---- PROVIDED ENTRIES

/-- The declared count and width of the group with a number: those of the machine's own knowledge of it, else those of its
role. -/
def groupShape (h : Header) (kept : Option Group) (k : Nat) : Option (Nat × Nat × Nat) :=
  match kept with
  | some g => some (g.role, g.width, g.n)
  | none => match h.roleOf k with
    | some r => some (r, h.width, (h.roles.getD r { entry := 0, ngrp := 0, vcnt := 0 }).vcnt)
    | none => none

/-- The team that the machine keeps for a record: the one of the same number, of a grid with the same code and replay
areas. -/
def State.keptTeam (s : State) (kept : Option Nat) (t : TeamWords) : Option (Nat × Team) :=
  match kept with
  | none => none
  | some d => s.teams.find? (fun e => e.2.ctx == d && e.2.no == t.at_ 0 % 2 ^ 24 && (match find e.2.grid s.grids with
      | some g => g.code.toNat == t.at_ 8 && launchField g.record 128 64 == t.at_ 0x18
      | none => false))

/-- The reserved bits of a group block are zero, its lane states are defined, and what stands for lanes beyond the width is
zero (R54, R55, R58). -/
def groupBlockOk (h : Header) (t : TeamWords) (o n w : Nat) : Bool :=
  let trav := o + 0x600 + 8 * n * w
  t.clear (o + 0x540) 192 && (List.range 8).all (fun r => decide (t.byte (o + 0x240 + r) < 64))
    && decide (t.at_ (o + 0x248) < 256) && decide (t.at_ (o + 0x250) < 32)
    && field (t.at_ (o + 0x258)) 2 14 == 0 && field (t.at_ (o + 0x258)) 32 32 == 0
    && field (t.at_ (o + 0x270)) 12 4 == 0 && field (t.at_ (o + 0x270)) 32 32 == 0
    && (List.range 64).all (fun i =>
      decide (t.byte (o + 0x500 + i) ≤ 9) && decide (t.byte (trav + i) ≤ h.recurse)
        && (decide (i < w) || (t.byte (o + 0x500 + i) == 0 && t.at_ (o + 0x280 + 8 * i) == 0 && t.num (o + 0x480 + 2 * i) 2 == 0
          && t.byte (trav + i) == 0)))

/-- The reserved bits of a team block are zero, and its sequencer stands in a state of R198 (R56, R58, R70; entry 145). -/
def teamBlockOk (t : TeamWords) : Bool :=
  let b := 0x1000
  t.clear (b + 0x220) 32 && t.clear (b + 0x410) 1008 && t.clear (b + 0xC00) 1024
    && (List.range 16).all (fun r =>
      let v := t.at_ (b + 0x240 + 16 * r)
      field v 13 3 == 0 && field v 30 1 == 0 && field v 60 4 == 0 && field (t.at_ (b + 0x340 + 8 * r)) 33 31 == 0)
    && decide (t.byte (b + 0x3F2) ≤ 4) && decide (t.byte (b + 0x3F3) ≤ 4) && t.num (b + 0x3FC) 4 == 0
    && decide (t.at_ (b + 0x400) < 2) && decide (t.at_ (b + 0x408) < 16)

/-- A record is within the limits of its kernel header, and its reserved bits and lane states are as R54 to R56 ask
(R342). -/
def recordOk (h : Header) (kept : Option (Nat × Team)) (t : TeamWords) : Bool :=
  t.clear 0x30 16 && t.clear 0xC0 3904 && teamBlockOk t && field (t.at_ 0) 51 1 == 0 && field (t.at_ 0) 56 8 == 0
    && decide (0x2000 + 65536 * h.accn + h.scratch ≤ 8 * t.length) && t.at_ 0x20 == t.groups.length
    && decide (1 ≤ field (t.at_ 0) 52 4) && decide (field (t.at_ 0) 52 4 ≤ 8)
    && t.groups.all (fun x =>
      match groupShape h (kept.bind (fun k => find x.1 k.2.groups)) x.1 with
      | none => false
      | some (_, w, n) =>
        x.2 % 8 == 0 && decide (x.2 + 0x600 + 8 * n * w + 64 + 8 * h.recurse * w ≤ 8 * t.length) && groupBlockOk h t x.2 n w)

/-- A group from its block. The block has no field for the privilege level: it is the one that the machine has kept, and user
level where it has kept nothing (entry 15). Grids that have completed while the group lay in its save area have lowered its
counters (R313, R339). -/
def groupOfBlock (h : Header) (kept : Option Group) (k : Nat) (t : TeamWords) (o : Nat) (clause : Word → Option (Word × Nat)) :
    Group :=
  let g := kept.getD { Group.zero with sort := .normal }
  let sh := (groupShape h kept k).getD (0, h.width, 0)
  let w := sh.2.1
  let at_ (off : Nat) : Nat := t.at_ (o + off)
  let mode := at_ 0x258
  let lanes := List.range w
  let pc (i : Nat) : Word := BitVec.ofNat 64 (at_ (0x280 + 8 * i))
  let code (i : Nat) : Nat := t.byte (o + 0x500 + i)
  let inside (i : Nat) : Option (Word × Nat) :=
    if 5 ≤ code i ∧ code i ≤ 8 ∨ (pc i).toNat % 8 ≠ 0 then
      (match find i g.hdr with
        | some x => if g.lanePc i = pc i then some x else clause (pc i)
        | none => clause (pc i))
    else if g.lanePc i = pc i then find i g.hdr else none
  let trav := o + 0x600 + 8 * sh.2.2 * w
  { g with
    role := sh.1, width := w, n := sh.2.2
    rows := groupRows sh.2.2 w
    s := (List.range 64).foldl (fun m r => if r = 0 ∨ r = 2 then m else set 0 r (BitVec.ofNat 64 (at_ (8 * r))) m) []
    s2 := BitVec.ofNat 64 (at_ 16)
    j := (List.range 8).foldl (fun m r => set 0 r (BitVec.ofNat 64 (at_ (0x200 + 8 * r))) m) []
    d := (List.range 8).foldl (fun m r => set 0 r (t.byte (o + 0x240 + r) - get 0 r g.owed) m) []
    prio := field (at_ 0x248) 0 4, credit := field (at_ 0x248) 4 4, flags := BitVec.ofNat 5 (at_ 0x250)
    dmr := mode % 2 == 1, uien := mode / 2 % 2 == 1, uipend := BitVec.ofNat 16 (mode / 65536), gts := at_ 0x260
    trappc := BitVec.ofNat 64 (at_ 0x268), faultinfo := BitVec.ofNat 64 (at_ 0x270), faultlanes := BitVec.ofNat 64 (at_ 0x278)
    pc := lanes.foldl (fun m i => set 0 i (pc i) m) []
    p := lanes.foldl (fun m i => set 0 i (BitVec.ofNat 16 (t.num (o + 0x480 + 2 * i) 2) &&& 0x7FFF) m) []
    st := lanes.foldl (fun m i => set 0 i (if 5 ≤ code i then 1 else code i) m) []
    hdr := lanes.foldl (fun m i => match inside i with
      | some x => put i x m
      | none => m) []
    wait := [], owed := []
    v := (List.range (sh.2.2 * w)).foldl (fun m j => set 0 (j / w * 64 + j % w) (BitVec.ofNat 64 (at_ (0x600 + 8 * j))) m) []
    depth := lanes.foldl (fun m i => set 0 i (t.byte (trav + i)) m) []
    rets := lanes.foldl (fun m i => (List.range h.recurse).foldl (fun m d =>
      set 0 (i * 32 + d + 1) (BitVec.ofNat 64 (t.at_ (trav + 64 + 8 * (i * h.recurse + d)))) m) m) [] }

--------
---- PROVIDED ENTRIES

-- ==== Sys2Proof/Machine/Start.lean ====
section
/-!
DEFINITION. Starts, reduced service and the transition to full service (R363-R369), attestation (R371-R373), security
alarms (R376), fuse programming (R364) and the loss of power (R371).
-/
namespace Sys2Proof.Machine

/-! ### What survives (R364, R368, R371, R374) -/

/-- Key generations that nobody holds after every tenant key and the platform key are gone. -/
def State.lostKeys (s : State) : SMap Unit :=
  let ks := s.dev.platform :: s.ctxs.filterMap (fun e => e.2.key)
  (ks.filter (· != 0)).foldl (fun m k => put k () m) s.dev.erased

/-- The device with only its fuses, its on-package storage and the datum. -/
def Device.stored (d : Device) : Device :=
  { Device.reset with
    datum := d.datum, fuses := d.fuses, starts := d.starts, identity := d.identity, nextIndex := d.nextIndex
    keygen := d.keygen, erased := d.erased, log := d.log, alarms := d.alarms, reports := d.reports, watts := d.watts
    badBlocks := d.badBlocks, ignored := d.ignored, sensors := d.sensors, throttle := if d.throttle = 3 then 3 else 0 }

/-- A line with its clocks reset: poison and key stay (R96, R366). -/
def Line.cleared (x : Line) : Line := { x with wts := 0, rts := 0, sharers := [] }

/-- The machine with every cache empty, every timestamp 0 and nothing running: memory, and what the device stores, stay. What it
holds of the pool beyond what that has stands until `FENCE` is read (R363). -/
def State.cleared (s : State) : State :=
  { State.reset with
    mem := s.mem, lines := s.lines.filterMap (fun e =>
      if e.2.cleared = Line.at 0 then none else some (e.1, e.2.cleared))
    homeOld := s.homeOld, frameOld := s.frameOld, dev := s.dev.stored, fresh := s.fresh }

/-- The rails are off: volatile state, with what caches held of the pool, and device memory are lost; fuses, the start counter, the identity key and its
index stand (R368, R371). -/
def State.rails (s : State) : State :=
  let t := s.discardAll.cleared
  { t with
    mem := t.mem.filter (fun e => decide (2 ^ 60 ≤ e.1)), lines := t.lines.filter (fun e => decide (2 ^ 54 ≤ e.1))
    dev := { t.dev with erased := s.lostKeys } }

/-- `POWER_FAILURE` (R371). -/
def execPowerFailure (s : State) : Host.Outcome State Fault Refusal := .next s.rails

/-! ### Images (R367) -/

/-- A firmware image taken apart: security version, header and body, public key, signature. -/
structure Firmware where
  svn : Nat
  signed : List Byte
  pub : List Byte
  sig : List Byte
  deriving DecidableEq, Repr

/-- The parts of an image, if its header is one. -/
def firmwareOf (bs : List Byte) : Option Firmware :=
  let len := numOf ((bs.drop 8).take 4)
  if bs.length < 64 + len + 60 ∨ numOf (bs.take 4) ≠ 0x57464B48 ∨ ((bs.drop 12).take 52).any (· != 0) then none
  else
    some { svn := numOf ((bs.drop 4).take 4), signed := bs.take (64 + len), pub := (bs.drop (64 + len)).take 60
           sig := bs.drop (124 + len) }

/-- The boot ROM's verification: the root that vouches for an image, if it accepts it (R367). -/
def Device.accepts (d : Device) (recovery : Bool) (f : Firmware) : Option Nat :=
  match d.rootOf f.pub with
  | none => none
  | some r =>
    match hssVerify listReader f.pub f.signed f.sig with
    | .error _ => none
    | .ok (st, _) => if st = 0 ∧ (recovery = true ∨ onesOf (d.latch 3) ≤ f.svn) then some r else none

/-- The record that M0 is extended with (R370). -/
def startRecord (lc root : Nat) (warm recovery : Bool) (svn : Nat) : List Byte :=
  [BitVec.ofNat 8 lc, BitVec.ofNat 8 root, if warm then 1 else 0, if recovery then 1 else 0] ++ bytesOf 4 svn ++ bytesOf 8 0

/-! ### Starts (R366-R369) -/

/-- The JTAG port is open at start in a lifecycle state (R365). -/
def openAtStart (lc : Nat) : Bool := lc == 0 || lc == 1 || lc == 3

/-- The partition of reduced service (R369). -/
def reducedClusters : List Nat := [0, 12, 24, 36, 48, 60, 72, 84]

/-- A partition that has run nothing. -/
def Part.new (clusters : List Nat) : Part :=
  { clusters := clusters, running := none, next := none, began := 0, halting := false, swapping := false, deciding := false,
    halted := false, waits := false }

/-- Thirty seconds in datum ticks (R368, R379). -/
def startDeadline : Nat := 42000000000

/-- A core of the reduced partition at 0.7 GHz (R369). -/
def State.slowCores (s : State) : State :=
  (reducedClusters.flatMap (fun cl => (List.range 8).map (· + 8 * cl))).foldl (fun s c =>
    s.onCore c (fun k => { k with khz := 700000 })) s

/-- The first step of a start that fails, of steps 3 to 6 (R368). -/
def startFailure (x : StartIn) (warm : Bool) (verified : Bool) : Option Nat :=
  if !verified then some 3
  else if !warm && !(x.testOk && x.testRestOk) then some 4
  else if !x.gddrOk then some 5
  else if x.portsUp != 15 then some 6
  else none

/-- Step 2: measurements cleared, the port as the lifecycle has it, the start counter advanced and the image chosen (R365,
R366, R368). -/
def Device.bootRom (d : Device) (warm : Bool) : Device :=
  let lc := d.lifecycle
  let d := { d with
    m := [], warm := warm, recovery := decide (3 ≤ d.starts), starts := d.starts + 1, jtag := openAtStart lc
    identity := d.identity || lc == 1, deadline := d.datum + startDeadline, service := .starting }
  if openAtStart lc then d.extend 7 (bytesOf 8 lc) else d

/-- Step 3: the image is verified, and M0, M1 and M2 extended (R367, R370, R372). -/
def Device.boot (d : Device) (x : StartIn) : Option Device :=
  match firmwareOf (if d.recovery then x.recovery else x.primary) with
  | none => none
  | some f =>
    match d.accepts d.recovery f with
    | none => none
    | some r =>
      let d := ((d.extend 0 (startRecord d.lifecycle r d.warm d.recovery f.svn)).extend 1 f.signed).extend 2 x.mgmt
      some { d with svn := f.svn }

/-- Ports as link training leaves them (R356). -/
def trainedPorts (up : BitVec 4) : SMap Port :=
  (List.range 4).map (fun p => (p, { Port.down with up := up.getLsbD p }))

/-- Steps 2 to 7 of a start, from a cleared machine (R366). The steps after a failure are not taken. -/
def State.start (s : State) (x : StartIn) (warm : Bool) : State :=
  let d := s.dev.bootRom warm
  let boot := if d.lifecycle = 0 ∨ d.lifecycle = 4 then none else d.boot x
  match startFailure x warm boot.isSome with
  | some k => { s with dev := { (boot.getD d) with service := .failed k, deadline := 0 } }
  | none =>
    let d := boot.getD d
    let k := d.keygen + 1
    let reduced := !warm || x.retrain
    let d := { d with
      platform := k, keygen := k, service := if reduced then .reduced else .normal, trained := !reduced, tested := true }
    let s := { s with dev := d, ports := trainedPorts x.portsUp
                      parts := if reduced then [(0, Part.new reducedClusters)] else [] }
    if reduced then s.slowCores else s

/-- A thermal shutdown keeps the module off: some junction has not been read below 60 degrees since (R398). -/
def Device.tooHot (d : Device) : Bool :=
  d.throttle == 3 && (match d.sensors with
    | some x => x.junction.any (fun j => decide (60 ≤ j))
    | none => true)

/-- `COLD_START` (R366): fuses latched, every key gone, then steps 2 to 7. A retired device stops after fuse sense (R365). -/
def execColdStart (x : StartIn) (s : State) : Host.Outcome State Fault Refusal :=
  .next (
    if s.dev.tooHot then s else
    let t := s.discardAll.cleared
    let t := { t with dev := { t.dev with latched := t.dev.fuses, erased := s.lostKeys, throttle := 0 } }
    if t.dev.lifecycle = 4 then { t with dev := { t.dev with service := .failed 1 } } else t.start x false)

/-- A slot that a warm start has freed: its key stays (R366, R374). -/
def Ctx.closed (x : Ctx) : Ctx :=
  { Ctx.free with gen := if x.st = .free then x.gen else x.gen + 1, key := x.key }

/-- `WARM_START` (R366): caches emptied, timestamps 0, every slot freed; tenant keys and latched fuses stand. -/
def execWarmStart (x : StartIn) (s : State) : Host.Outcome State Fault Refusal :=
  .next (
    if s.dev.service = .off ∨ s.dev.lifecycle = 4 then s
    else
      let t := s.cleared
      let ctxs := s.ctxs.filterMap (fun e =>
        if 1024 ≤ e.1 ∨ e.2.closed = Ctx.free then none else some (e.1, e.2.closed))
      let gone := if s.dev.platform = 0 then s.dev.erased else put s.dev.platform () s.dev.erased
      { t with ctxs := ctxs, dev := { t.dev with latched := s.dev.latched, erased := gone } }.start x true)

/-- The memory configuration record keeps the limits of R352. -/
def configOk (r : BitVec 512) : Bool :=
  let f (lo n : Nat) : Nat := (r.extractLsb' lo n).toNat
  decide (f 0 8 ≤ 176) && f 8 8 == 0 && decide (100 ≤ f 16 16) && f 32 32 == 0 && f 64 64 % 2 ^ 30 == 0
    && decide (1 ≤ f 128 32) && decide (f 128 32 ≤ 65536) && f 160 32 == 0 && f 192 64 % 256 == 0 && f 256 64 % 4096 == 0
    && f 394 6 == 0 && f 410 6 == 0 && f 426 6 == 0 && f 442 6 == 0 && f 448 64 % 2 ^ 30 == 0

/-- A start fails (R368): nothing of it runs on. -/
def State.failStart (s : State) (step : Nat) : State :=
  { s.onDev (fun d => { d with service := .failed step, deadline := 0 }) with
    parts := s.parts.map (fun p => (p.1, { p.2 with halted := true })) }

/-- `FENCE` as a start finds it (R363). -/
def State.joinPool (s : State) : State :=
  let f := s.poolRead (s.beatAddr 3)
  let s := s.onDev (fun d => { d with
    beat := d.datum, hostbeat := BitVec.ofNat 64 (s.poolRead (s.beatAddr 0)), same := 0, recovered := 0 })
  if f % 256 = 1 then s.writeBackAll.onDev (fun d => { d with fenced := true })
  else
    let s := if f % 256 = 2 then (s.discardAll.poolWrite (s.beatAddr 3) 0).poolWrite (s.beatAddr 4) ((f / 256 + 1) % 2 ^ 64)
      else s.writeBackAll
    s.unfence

--------

◆ GOAL OF THE EXERCISE:
Given the records above, restate word for word only the lines starting at the one with "let len := numOf ((bs.drop 8).take 4)" and ending at the one with "(R368, R379). -/".

◆ OUTPUT BELOW:
  let len := numOf ((bs.drop 8).take 4)
  if bs.length < 64 + len + 60 ∨ numOf (bs.take 4) ≠ 0x57464B48 ∨ ((bs.drop 12).take 52).any (· != 0) then none
  else
    some { svn := numOf ((bs.drop 4).take 4), signed := bs.take (64 + len), pub := (bs.drop (64 + len)).take 60
           sig := bs.drop (124 + len) }

/-- The boot ROM's verification: the root that vouches for an image, if it accepts it (R367). -/
def Device.accepts (d : Device) (recovery : Bool) (f : Firmware) : Option Nat :=
  match d.rootOf f.pub with
  | none => none
  | some r =>
    match hssVerify listReader f.pub f.signed f.sig with
    | .error _ => none
    | .ok (st, _) => if st = 0 ∧ (recovery = true ∨ onesOf (d.latch 3) ≤ f.svn) then some r else none

/-- The record that M0 is extended with (R370). -/
def startRecord (lc root : Nat) (warm recovery : Bool) (svn : Nat) : List Byte :=
  [BitVec.ofNat 8 lc, BitVec.ofNat 8 root, if warm then 1 else 0, if recovery then 1 else 0] ++ bytesOf 4 svn ++ bytesOf 8 0

/-! ### Starts (R366-R369) -/

/-- The JTAG port is open at start in a lifecycle state (R365). -/
def openAtStart (lc : Nat) : Bool := lc == 0 || lc == 1 || lc == 3

/-- The partition of reduced service (R369). -/
def reducedClusters : List Nat := [0, 12, 24, 36, 48, 60, 72, 84]

/-- A partition that has run nothing. -/
def Part.new (clusters : List Nat) : Part :=
  { clusters := clusters, running := none, next := none, began := 0, halting := false, swapping := false, deciding := false,
    halted := false, waits := false }

/-- Thirty seconds in datum ticks (R368, R379). -/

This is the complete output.